RICHMOND, Va. — On the surface, the crossroads of Patterson Avenue and North Sheppard Street do not stand out from the rest of Richmond.
Cars come and go.
But upon closer inspection, this neighborhood might be the friendliest in all of Virginia.
“It is possibly the quirkiest part of the neighborhood yeah,” Carter Blough said.
Right outside the 7-Eleven in Richmond’s Museum District stands an altar dedicated to television legend Mr. Rogers.
Visitors pay homage to St. Fred The Neighborly in the most unlikely of places — an old phone booth.
“In the old days there used to be pay phones. I’m not sure if you knew about this, Greg. Now it has been turned into a shrine,” said Carter. “Be the person Mr. Rogers knew you could be. And you could light a candle should you wish. So.”
Carter Blough said the payphone disappeared years ago. The site morphed into a magnet for stickers and artwork since.
No one knows for sure when the altar to the public television icon popped up nor who is responsible.
“When I see this I thank God for artists,” said Sam Davis. “I think the using of the phone booth is a great recycling of the old phone booth.”
The original drawing accompanied by trinkets is a big hit with Sam, who lives in The Fan.
“I’ve never noticed the art before. It was not until St. Fred was pictured here that I noticed this and now I will come all of the time to see it,” said Sam.
Neighbor Josh Gunn passes the booth every day. He hopes the mystery creator steps out of the shadows to take a bow.
“Never seen the artist. Never seen a sticker get put up. Never seen anything get put into it. Nothing,” said Josh. “It’s fun to be a surprise, but it is kind of like but you also want to thank people that add a little joy to people’s lives.”
During his decades-long run, Fred Rogers was defined by his calming presence.
Abu Kahn lives a few doors down and can’t think of a more perfect patron saint for his slice of the city.
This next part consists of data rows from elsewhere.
-- ==== Sys2Proof/Machine/State.lean ====
section
/-! DEFINITION. The state of the package as plain data, and the state after cold reset before boot (R408). -/

namespace Sys2Proof.Machine

/-- Why the machine stops. -/
inductive Fault where
  /-- Raised by a trap entry, a return from a trap or a save of context whose context save area lies at a physical
  address that no valid region decodes: R378 says only that this never happens. Safe. -/
  | csaUnreachable
deriving DecidableEq, Repr

/-- Why the machine gives an instruction no meaning. -/
inductive Refusal where
  /-- Raised by an arm of the dispatch whose instruction has no meaning yet. Safe. -/
  | notModelled (mnemonic : String)
deriving DecidableEq, Repr

/-- The privilege levels of R374. -/
inductive Priv where
  | user
  | supervisor
  | machine
deriving DecidableEq, Repr

/-- What a release left at its bytes for acquires to take up (R198): the releasing hart with its core and TID, its
scope, its point; for a timed write that did not miss (R205, R207), its time. -/
structure Released where
  key : Nat
  size : Nat
  hart : Nat
  core : Nat
  tid : Nat
  scope : Nat
  time : Option Nat
  clock : List (Nat × Nat)
deriving DecidableEq, Repr

/-- What kind of store a store-buffer entry holds (R218, R227, R228). -/
inductive StoreKind where
  | plain
  | release (scope : Nat)
  | timed (scope time guard : Nat)
deriving DecidableEq, Repr

/-- An entry of the store buffer (R218): the store as it retired, with the context, tenant and privilege it retired
and in the world it retired under (R34, R168), its time of issue (R250), its hart's point in happens-before, the first tag of
the accesses after it, and the scopes at which it releases (R198, R199). -/
structure SbEntry where
  va : Dword
  pc : Dword
  size : Nat
  data : Dword
  kind : StoreKind
  ctx : BitVec 16
  tid : BitVec 12
  secure : Bool
  priv : Priv
  instret : Dword
  issued : Nat
  clock : List (Nat × Nat)
  before : Nat
  rels : List Nat
deriving DecidableEq, Repr

/-- A store-fault record (R390). -/
structure SfRecord where
  va : Dword
  pc : Dword
  mask : BitVec 8
  cause : BitVec 8
deriving DecidableEq, Repr

/-- A copy as its VDQ entry captured it (R34, R261): form 0 to 6 as OP 0x30 numbers them (R67), with the context and the
tenant of its hart. -/
structure CopyReq where
  form : Nat
  dst : Dword
  src : Dword
  s0 : Dword
  s1 : Dword
  index : List Nat
  cc : Nat
  stream : Bool
  pc : Dword
  ctxid : Dword
  tid : Dword
deriving DecidableEq, Repr

/-- A vector, mask or matrix instruction in the VDQ (R14): its word and PC, what it captured as it entered (R34, R107):
the x registers, VL, MVL and MVC, INSTRET, privilege, context, tenant and world, and when that was (R250); whether the scalar
pipeline issues nothing past it (R124, R163, R222); how many of its row accesses or elements it has placed or made, with the
rows read (R160), and the trap that a response has brought for it; whether it has come back with a resumed hart (R386). -/
structure VdqInsn where
  word : Nat
  pc : Dword
  x : Vector Dword 32
  vl : Dword
  mvl : Dword
  mvc : Dword
  instret : Dword
  priv : Priv
  ctxid : Dword
  tid : Dword
  secure : Bool
  issued : Nat
  holds : Bool
  done : Nat
  rows : List Vec
  late : Option (Nat × Dword)
  resumed : Bool
deriving DecidableEq, Repr

/-- What the oldest instruction of the VDQ goes on with: how many rows it has done, the rows that it has read (R160), whether the
scalar pipeline issues nothing past it, when it entered the queue (R250) and the world that it captured there (R34). -/
structure Head where
  done : Nat
  rows : List Vec
  holds : Bool
  issued : Nat
  secure : Bool
deriving DecidableEq, Repr

/-- An entry of the VDQ (R14, R265, R268). -/
inductive VdqEntry where
  | copy (req : CopyReq)
  | ccset (cc : Nat) (count : BitVec 32)
  | insn (q : VdqInsn)
deriving DecidableEq, Repr

/-- The open batch that a publish entry holds for one subscriber (R276): bytes by offset in the region, the offsets of
those that are poisoned (R396), and the time at which it was opened. -/
structure Batch where
  granule : Nat
  bytes : List (Nat × Byte)
  bad : List Nat
  since : Nat
deriving DecidableEq, Repr

/-- One subscriber of a publish entry (R273, R276); one that leaves gets no more updates, and counts until those on their
way have been acknowledged (R275). -/
structure Subscriber where
  hart : Nat
  entry : Nat
  batch : Option Batch
  leaving : Bool
deriving DecidableEq, Repr

/-- A valid publish entry (R273, R274). -/
structure PubEntry where
  cluster : Bool
  off : Nat
  len : Nat
  subs : List Subscriber
deriving DecidableEq, Repr

/-- A valid subscribe entry (R274): the copy in the local window and the published region. -/
structure SubEntry where
  cluster : Bool
  off : Nat
  len : Nat
  publisher : Nat
  remoteCluster : Bool
  remoteOff : Nat
deriving DecidableEq, Repr

/-- Where an outstanding load or atomic writes its data (R216, R228 to R230): an x register, zero-extended or
sign-extended from a number of bytes; `n` bytes from byte `lo` of an x register as part of a load of `size` bytes (R215);
`width` bits from bit `lo` of a vector group, the data shifted right by `shift`, for element `elem` (R222, R225); eight
bytes of a row that the oldest instruction of the VDQ reads (R160). -/
inductive Dest where
  | x (d : Nat)
  | sx (d size : Nat)
  | xpart (d lo n size : Nat) (signed : Bool)
  | v (reg lo width shift elem : Nat)
  | tile (row unit : Nat)
deriving DecidableEq, Repr

/-- Whether a hart is on a core, and what it does there (R301, R381, R394); a core whose hart is `resuming` is held
for a hart that is still in its save area (R386). -/
inductive HartStatus where
  | absent
  | resuming
  | running
  | parking
  | halted
  | exited
deriving DecidableEq, Repr

/-- A hart (R50): its context, the queues behind it and the reports it owes; the edge and the key of the miss that it took
last (R251); the chunk bits set in its mask registers at the latest edge: edge, register, bit (R144); whether a vector memory
instruction of it is amid its elements, those below VSTART performed (R191), with the address at which a vappend goes on. -/
structure Hart where
  x : Vector Dword 32
  v : Vector Vec 32
  m : Vector Mask 16
  cc : Vector Dword 16
  pc : Dword
  priv : Priv
  fcsr : Dword
  vl : Dword
  vstart : Dword
  mvl : Dword
  mvc : Dword
  rngkey : Vector Dword 4
  rngctr : Dword
  tguard : Dword
  tlate : Dword
  instret : Dword
  gangid : Dword
  gidx : Dword
  gangsz : Dword
  ctxid : Dword
  tid : Dword
  epc : Dword
  ecause : Dword
  eval : Dword
  eslice : Dword
  estat : Dword
  restart : Option Nat
  sb : List SbEntry
  sfq : List SfRecord
  vdq : List VdqEntry
  bar : Vector (BitVec 8) 64
  subs : Vector (Option SubEntry) 16
  pubs : Vector (Option PubEntry) 16
  copyErrs : List Dword
  deadline : Option Dword
  further : Bool
  uncorrectable : Option Dword
  notice : Bool
  noticeWord : Option Dword
  kill : Option Dword
  preempt : Bool
  pend : List (Nat × Dest)
  launchAt : Option (Dword × Dword)
  launchCode : Option Nat
  ahead : Bool
  amid : Option Dword
  waitAt : Option Dword
  waitTags : List Nat
  waitTrap : Option (Nat × Dword × Option Nat)
  waitFlags : BitVec 5
  head : Option Head
  pauseLeft : Nat
  atWait : Bool
  slot : Nat
  poolDie : Nat
  poolSecure : Bool
  pbmp : Dword
  status : HartStatus
  dying : Bool
  gang : Nat
  clock : List (Nat × Nat)
  observed : List Released
  armed : List Nat
  missAt : Option (Nat × Nat × Nat)
  chunkBits : List (Nat × Nat × Nat)
deriving DecidableEq, Repr

/-- The owner tag of a scratchpad granule (R388): slot, die of the pool, world. -/
structure Tag where
  slot : Nat
  die : Nat
  secure : Bool
deriving DecidableEq, Repr

/-- A cached translation (R356 to R358): the context and tenant it was formed under, the page, and the attributes of
both leaves. -/
structure TlbEntry where
  ctx : Nat
  tid : Nat
  secure : Bool
  vbase : Nat
  size : Nat
  pbase : Nat
  r : Bool
  w : Bool
  x : Bool
  u : Bool
  rc : Bool
  kp : Bool
  hostOk : Bool
  prtMask : Dword
deriving DecidableEq, Repr

/-- A core: what stays with it when a hart leaves (R50), and the time of the last edge at which its hart had a turn. -/
structure Core where
  id : Nat
  tiles : Vector (Vector Vec 32) 8
  acclive : Dword
  accown : Dword
  accen : Dword
  secure : Bool
  tags : List (Nat × Tag)
  icache : List (Nat × BitVec 512)
  tlb : List TlbEntry
  turnAt : Nat
deriving DecidableEq, Repr

/-- The operation of an atomic or a reduction (R230) by its op number, its element type and the rounding it carries. -/
structure AtomicOp where
  op : Nat
  floating : Bool
  width : Nat
  brain : Bool
  rm : Nat
  sat : Bool
deriving DecidableEq, Repr

/-- A byte of a scratchpad as its owner names it: of a hart's private scratchpad, or of a gang's partition. -/
inductive Spot where
  | priv (hart off : Nat)
  | part (gang off : Nat)
deriving DecidableEq, Repr

/-- What a timed access does when its time comes (R228, R229, R232, R235). -/
inductive TimedBody where
  | store (bytes : List Byte)
  | reduce (op : AtomicOp) (value : Nat)
  | load (size : Nat) (dest : Dest) (tag : Nat)
deriving DecidableEq, Repr

/-- A timed access or ordered reduction (R244 to R251): the hart it belongs to, its key (HARTID, INSTRET, element),
the time it asks for and the time at which it is applied (R249), guard, location and spot in a scratchpad, its hart's point
in happens-before; once it has arrived, its stamp,
whether a debug halt came between issue and arrival, and once it has its entry, the class and lateness of its miss. -/
structure Timed where
  owner : Nat
  hart : Nat
  instret : Nat
  elem : Nat
  va : Dword
  asked : Nat
  time : Nat
  guard : Nat
  key : Nat
  spot : Option Spot
  body : TimedBody
  issued : Nat
  stamp : Nat
  debug : Bool
  cls : Nat
  late : Nat
  ordered : Bool
  clock : List (Nat × Nat)
deriving DecidableEq, Repr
“The whole show was about being your friendly neighbor. And in turn, I think I grew up a friendly person and a friendly neighbor to the people around me,” said Abu. “Easily it has become our favorite piece of the neighborhood for me and my roommate. I got super excited when I saw this. I think he protects the neighborhood in some way.”
Patty Carr admires the artwork. But calls the shrine a stark reminder of the passage of so much time.
“It is extremely very creative,” said Patty. “But I’m sad to say that the correlation to this payphone not being in use and my age and Mr. Rogers is kind of a little sad.”
The last original Mr. Rogers’ Neighborhood show aired in 2001. The luminary passed away two years later at the age of 73. But in many ways, Mr. Rogers still inspires.
Josh Gunn said the soothing, sweater-wearing soul is needed now more than ever.
“I think even the younger generation has a clue who it is. I don’t think you need to be in your 40s or 50s to know Mr. Rogers and the impact he had,” said Josh. “As things get outdated I think that one thing that doesn’t get outdated is the idea that we need kindness.”
At this intersection of make believe, the shrine to Mr. Rogers probably is not going to boost property values. But more importantly, the saint living next door will always lift your spirits.
“He is not known for his combativeness. We could certainly use more Fred Rogers,” said Carter. “I think he should be theoretically ranking much higher each year that is the kind of guy you want in your neighborhood.”